[Collected data]
/-- The code of a NaN is the zero point, and sets NANQ. -/
theorem quantCode_nan {ty : Nat} (int : ty < 10) (free e : Nat) {x : Nat} (h : fF32.isNan x = true) :
    quantCode ty free e x = ⟨ofSigned (tyWidth ty) (entryZp e), true, false⟩ := by
  simp [quantCode, Nat.not_le.2 int, h, quantise_nan h]

/-- The code of a value with a zero scale is the zero point. -/
theorem quantCode_zero_scale {ty e : Nat} (int : ty < 10) (free x : Nat) (h : e % 2 ^ 15 = 0) :
    (quantCode ty free e x).bits = ofSigned (tyWidth ty) (entryZp e) := by
  have zero : entryScale e % 2 ^ 15 = 0 := by unfold entryScale; omega
  simp only [quantCode, if_neg (Nat.not_le.2 int), zero, quantise_zero_scale zero, bne_self_eq_false, Bool.and_false, Bool.false_and,
    Bool.false_eq_true, if_false]

theorem ofSigned_lt (w : Nat) (i : Int) : ofSigned w i < 2 ^ w := by
  have pos : (0 : Int) < (2 ^ w : Nat) := by exact_mod_cast Nat.two_pow_pos w
  have := Int.emod_lt_of_pos i pos
  have := Int.emod_nonneg i pos.ne'
  unfold ofSigned
  omega

/-- What `quant` computes for lane `i`. -/
def Ictx.quantLane (c : Ictx) (s : State) (i : Nat) : Code :=
  if c.active i then quantCode (wTy c.w) (s.free + i) c.gb.toNat (lane1 32 c.va i) else ⟨idleCode (wTy c.w) c.gb.toNat, false, false⟩

/-- The codes of the 32 lanes, and the register that holds them. -/
def Ictx.quantCodes (c : Ictx) (s : State) : List Code := (List.range 32).map (c.quantLane s)
def Ictx.quantReg (c : Ictx) (s : State) : BitVec 1024 := ofLanes (tyWidth (wTy c.w)) ((c.quantCodes s).map (·.bits))

theorem Ictx.quantCodes_eq (c : Ictx) (s : State) :
    ((lanesOf 32 c.va).zipIdx.map fun p =>
      if c.active p.2 then quantCode (wTy c.w) (s.free + p.2) c.gb.toNat p.1 else ⟨idleCode (wTy c.w) c.gb.toNat, false, false⟩) =
      c.quantCodes s := by
  rw [lanesOf, zipIdx_map_range, List.map_map]
  rfl

/-- A lane that is inactive, holds a NaN or meets a zero scale becomes the zero point. -/
theorem Ictx.quantLane_zp {c : Ictx} {i : Nat} (s : State) (int : wTy c.w < 10)
    (h : c.active i = false ∨ fF32.isNan (lane1 32 c.va i) = true ∨ c.gb.toNat % 2 ^ 15 = 0) :
    (c.quantLane s i).bits = ofSigned (tyWidth (wTy c.w)) (entryZp c.gb.toNat) := by
  unfold Ictx.quantLane
  split
  · rename_i active
    obtain idle | nan | zero := h
    · simp [idle] at active
    · rw [quantCode_nan int _ _ nan]
    · exact quantCode_zero_scale int _ _ zero
  · exact if_neg (Nat.not_le.2 int)

theorem Ictx.lane1_quantReg (c : Ictx) (s : State) {i : Nat} (pos : 0 < tyWidth (wTy c.w)) (inside : i < 1024 / tyWidth (wTy c.w)) :
    lane1 (tyWidth (wTy c.w)) (c.quantReg s) i = if i < 32 then (c.quantLane s i).bits % 2 ^ tyWidth (wTy c.w) else 0 := by
  rw [Ictx.quantReg, Ictx.quantCodes, List.map_map]
  exact lane1_ofLanes_range pos inside _

/-- The machine after `quant`, before its thread goes on. -/
def Ictx.quantDone (c : Ictx) (s : State) : State :=
  c.putV (c.flagIf ((c.quantCodes s).any (·.nanq)) flagNanq (c.flagIf ((c.quantCodes s).any (·.inv)) flagFpinv (s.drew 32))) (c.quantReg s)

/-- The thread after `quant`: its flags, then vD. -/
def Ictx.quantThread (c : Ictx) (s : State) : Thread :=
  (((c.th.flagIf ((c.quantCodes s).any (·.inv)) flagFpinv).flagIf ((c.quantCodes s).any (·.nanq)) flagNanq).setV (wD c.w)
    (c.quantReg s)).retired

theorem exec_quant_next {s : State} {t : Tid} {c : Ictx} (h : At s t 0x88 c)
    (uses : onlyUses c.w (usesTy ||| usesMk ||| usesD ||| usesA ||| usesB) = true) (dest : wD c.w ≤ 31) (src : wA c.w ≤ 31)
    (type : wTy c.w ∈ [1, 2]) (entry : c.gb.toNat < 2 ^ 32) :
    ∃ s', exec (.quant t) s = .next s' ∧ OnlyThread (s.drew 32) s' t (c.quantThread s) := by
  have int := (intCode_bounds _ type).1
  have sound : ¬(2 ^ 32 ≤ c.gb.toNat ∨ (10 ≤ wTy c.w ∧ entryZp c.gb.toNat ≠ 0)) := by omega
  refine ⟨_, (exec_quant t s).trans (runInsn_done (s1 := c.quantDone s) h ?_ ?_), ?_⟩
  · simpa [vDA, dest, src, uses] using intCode_known _ type
  · refine (if_neg sound).trans ?_
    rw [Ictx.quantCodes_eq]
    rfl
  · have self : (s.drew 32).thread? c.t = some c.th := h.tid ▸ insn_thread h.1
    rw [← h.tid]
    exact ((((OnlyThread.refl self).flagIf _ _).flagIf _ _).updThread _).updThread _

/-- A NaN in an active lane sets NANQ. -/
theorem Ictx.quantThread_nanq {c : Ictx} {i : Nat} (s : State) (int : wTy c.w < 10) (small : i < 32) (active : c.active i = true)
    (nan : fF32.isNan (lane1 32 c.va i) = true) : (c.quantThread s).flags.getLsbD 2 = true := by
  have lane : (c.quantLane s i).nanq = true := by rw [Ictx.quantLane, if_pos active, quantCode_nan int _ _ nan]
  have reported : (c.quantCodes s).any (·.nanq) = true :=
    List.any_eq_true.2 ⟨_, List.mem_map.2 ⟨i, List.mem_range.2 small, rfl⟩, lane⟩
  simp [Ictx.quantThread, Thread.retired, Thread.setV, Thread.flagIf, reported, setFlagBit, flagNanq]

/-! ## `dequant` (R126, R376) -/

/-- An FP16 pattern whose exponent is not all ones is finite. -/
theorem f16_val_finite {e : Nat} (h : field e 14 10 ≠ 31) : ∃ neg m x, fF16.val (entryScale e) = .fin neg m x := by
  have small : entryScale e % 2 ^ 15 < 0x7C00 := by
    simp only [field, Nat.shiftRight_eq_div_pow] at h
    unfold entryScale
    omega
  generalize entryScale e = s at small ⊢
  have number : ¬s % 2 ^ 15 > 0x7C00 := by omega
  have bounded : ¬fF16.inf = some (s % 2 ^ 15) := fun same => by simp [fF16] at same; omega
  rw [show fF16.val s = _ from (if_neg number).trans (if_neg bounded)]
  split
  · exact ⟨_, _, _, rfl⟩
  · exact ⟨_, _, _, rfl⟩

/-- A pattern up to the infinity, with a sign, is no NaN. -/
theorem f32_signed_number {mag : Nat} (neg : Bool) (h : mag ≤ 0x7F800000) : fF32.isNan (fF32.signed neg mag) = false := by
  have cut : fF32.signed neg mag % 2 ^ 31 = mag := by
    cases neg <;> simp only [Fmt.signed, fF32, Fmt.width, b2n, Bool.false_eq_true, if_true, if_false] <;> omega
  have number : ¬mag > 0x7F800000 := Nat.not_lt.2 h
  generalize fF32.signed neg mag = x at cut
  simp only [Fmt.isNan, Fmt.val, fF32, Fmt.width, Nat.reduceAdd, Nat.reduceSub, Option.getD_some, cut, if_neg number]
  split
  · rfl
  · split <;> rfl

theorem f32_ofInf_number (neg : Bool) : fF32.isNan (fF32.ofInf neg) = false := by cases neg <;> decide

/-- Packing a significand gives a number or an infinity. -/
theorem f32_pack_number (neg : Bool) (i : Nat) (q : Int) : fF32.isNan (fF32.pack neg i q) = false := by
  have greatest : fF32.maxFin = 0x7F7FFFFF := rfl
  simp only [Fmt.pack]
  generalize (if i < 2 ^ fF32.mbits then i else _) = mag
  split
  · exact f32_ofInf_number neg
  · exact f32_signed_number neg (by omega)

theorem f32_roundQ_number (neg : Bool) (num den : Nat) : fF32.isNan (fF32.roundQ neg num den) = false := by
  unfold Fmt.roundQ
  split
  · exact f32_signed_number neg (Nat.zero_le _)
  · exact f32_pack_number ..

theorem f32_roundDy_number (zneg : Bool) (i e : Int) : fF32.isNan (fF32.roundDy zneg i e) = false := by
  unfold Fmt.roundDy
  split
  · exact f32_signed_number zneg (Nat.zero_le _)
  · exact f32_roundQ_number ..

/-- With a finite scale a code has a value that is no NaN. -/
theorem dequantise_number {s m : Nat} {neg : Bool} {x : Int} (finite : fF16.val s = .fin neg m x) (q z : Int) :
    fF32.isNan (dequantise q s z) = false := by
  unfold dequantise
  rw [finite]
  cases m with
  | zero => exact f32_signed_number false (Nat.zero_le _)
  | succ m => exact f32_roundDy_number ..

/-- The codes that `dequant` converts: 32 lanes from lane 32 · P on. -/
def Ictx.dequantSrc (c : Ictx) (i : Nat) : Nat := lane1 (tyWidth (wTy c.w)) c.va (32 * field c.w 6 4 + i)

/-- What `dequant` to FP32 writes to lane `i`. -/
def Ictx.dequantLane (c : Ictx) (i : Nat) : Nat :=
  if c.active i then cvtF fF32 fF32 (codeValue (wTy c.w) c.gb.toNat (c.dequantSrc i))
  else if wX c.w = 1 then 0 else (lanesOf 32 (c.th.rv (wD c.w))).getD i 0

/-- Whether converting code `x` makes a NaN that FPINV reports. -/
def Ictx.dequantInv (c : Ictx) (x : Nat) : Bool :=
  fF32.isNan (codeValue (wTy c.w) c.gb.toNat x) && !(decide (10 ≤ wTy c.w) && (tyFmt (wTy c.w)).isNan x) &&
    !fF16.isNan (entryScale c.gb.toNat)

def Ictx.dequantFpinv (c : Ictx) : Bool := c.anyActive (((List.range 32).map c.dequantSrc).map c.dequantInv)
def Ictx.dequantReg (c : Ictx) : BitVec 1024 := ofLanes 32 ((List.range 32).map c.dequantLane)

/-- The thread after `dequant`: FPINV where a NaN came about, then vD. -/
def Ictx.dequantThread (c : Ictx) : Thread := ((c.th.flagIf c.dequantFpinv flagFpinv).setV (wD c.w) c.dequantReg).retired

theorem dequant_group {ty p : Nat} (type : ty ∈ [1, 2]) (h : p ≤ if ty = 1 then 7 else 3) : 32 * p + 32 ≤ 1024 / tyWidth ty := by
  obtain rfl | rfl : ty = 1 ∨ ty = 2 := by simpa using type
  · exact show 32 * p + 32 ≤ 256 by simp at h; omega
  · exact show 32 * p + 32 ≤ 128 by simp at h; omega

theorem exec_dequant_next {s : State} {t : Tid} {c : Ictx} (h : At s t 0x89 c)
    (uses : onlyUses c.w (usesTy ||| usesMk ||| usesX ||| usesD ||| usesA ||| usesB ||| usesSub 6 0) = true) (dest : wD c.w ≤ 31)
    (src : wA c.w ≤ 31) (type : wTy c.w ∈ [1, 2]) (single : field c.w 3 0 = 14) (part : field c.w 6 4 ≤ if wTy c.w = 1 then 7 else 3) :
    ∃ s', exec (.dequant t) s = .next s' ∧ OnlyThread s s' t c.dequantThread := by
  refine ⟨_, (exec_dequant t s).trans (runInsn_done (s1 := c.putV (c.flagIf c.dequantFpinv flagFpinv s) c.dequantReg) h ?_ ?_), ?_⟩
  · simpa [dequantLegal, single, part, vDA, dest, src, usesV, uses] using intCode_known _ type
  · dsimp only
    rw [single, lanesOf_group _ (dequant_group type part), zipIdx_map_range, List.map_map]
    rfl
  · rw [← h.tid]
    exact (((OnlyThread.refl (h.tid ▸ insn_thread h.1)).flagIf _ _).updThread _).updThread _

/-- A finite scale leaves the flags. -/
theorem Ictx.dequantThread_flags {c : Ictx} (int : wTy c.w < 10) (finite : field c.gb.toNat 14 10 ≠ 31) :
    c.dequantThread.flags = c.th.flags := by
  have number : ∀ x, c.dequantInv x = false := fun x => by
    obtain ⟨neg, m, e, scale⟩ := f16_val_finite finite
    simp [Ictx.dequantInv, codeValue, Nat.not_le.2 int, dequantise_number scale]
  have quiet : c.dequantFpinv = false := c.anyActive_eq_false fun b hb => by
    obtain ⟨x, -, rfl⟩ := List.mem_map.1 hb
    exact number x
  exact if_neg (by simp [quiet])

theorem Ictx.lane1_dequantReg {c : Ictx} {i : Nat} (int : wTy c.w < 10) (small : i < 32) (active : c.active i = true) :
    lane1 32 c.dequantReg i = cvtF fF32 fF32 (dequantise (toSigned (tyWidth (wTy c.w)) (c.dequantSrc i)) (entryScale c.gb.toNat)
      (entryZp c.gb.toNat)) % 2 ^ 32 := by
  rw [Ictx.dequantReg, lane1_ofLanes_range (by decide) small, if_pos small, Ictx.dequantLane, if_pos active, codeValue,
    if_neg (Nat.not_le.2 int)]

ABOUT THIS EXERCISE:
Taking the entries above, write out exactly the lines starting with the line containing "(c.quantLane s i).bits = ofSigned" and going on through the line containing "lane sets NANQ. -/", both included, and nothing else.

YOUR RESPONSE:
    (c.quantLane s i).bits = ofSigned (tyWidth (wTy c.w)) (entryZp c.gb.toNat) := by
  unfold Ictx.quantLane
  split
  · rename_i active
    obtain idle | nan | zero := h
    · simp [idle] at active
    · rw [quantCode_nan int _ _ nan]
    · exact quantCode_zero_scale int _ _ zero
  · exact if_neg (Nat.not_le.2 int)

theorem Ictx.lane1_quantReg (c : Ictx) (s : State) {i : Nat} (pos : 0 < tyWidth (wTy c.w)) (inside : i < 1024 / tyWidth (wTy c.w)) :
    lane1 (tyWidth (wTy c.w)) (c.quantReg s) i = if i < 32 then (c.quantLane s i).bits % 2 ^ tyWidth (wTy c.w) else 0 := by
  rw [Ictx.quantReg, Ictx.quantCodes, List.map_map]
  exact lane1_ofLanes_range pos inside _

/-- The machine after `quant`, before its thread goes on. -/
def Ictx.quantDone (c : Ictx) (s : State) : State :=
  c.putV (c.flagIf ((c.quantCodes s).any (·.nanq)) flagNanq (c.flagIf ((c.quantCodes s).any (·.inv)) flagFpinv (s.drew 32))) (c.quantReg s)

/-- The thread after `quant`: its flags, then vD. -/
def Ictx.quantThread (c : Ictx) (s : State) : Thread :=
  (((c.th.flagIf ((c.quantCodes s).any (·.inv)) flagFpinv).flagIf ((c.quantCodes s).any (·.nanq)) flagNanq).setV (wD c.w)
    (c.quantReg s)).retired

theorem exec_quant_next {s : State} {t : Tid} {c : Ictx} (h : At s t 0x88 c)
    (uses : onlyUses c.w (usesTy ||| usesMk ||| usesD ||| usesA ||| usesB) = true) (dest : wD c.w ≤ 31) (src : wA c.w ≤ 31)
    (type : wTy c.w ∈ [1, 2]) (entry : c.gb.toNat < 2 ^ 32) :
    ∃ s', exec (.quant t) s = .next s' ∧ OnlyThread (s.drew 32) s' t (c.quantThread s) := by
  have int := (intCode_bounds _ type).1
  have sound : ¬(2 ^ 32 ≤ c.gb.toNat ∨ (10 ≤ wTy c.w ∧ entryZp c.gb.toNat ≠ 0)) := by omega
  refine ⟨_, (exec_quant t s).trans (runInsn_done (s1 := c.quantDone s) h ?_ ?_), ?_⟩
  · simpa [vDA, dest, src, uses] using intCode_known _ type
  · refine (if_neg sound).trans ?_
    rw [Ictx.quantCodes_eq]
    rfl
  · have self : (s.drew 32).thread? c.t = some c.th := h.tid ▸ insn_thread h.1
    rw [← h.tid]
    exact ((((OnlyThread.refl self).flagIf _ _).flagIf _ _).updThread _).updThread _

/-- A NaN in an active lane sets NANQ. -/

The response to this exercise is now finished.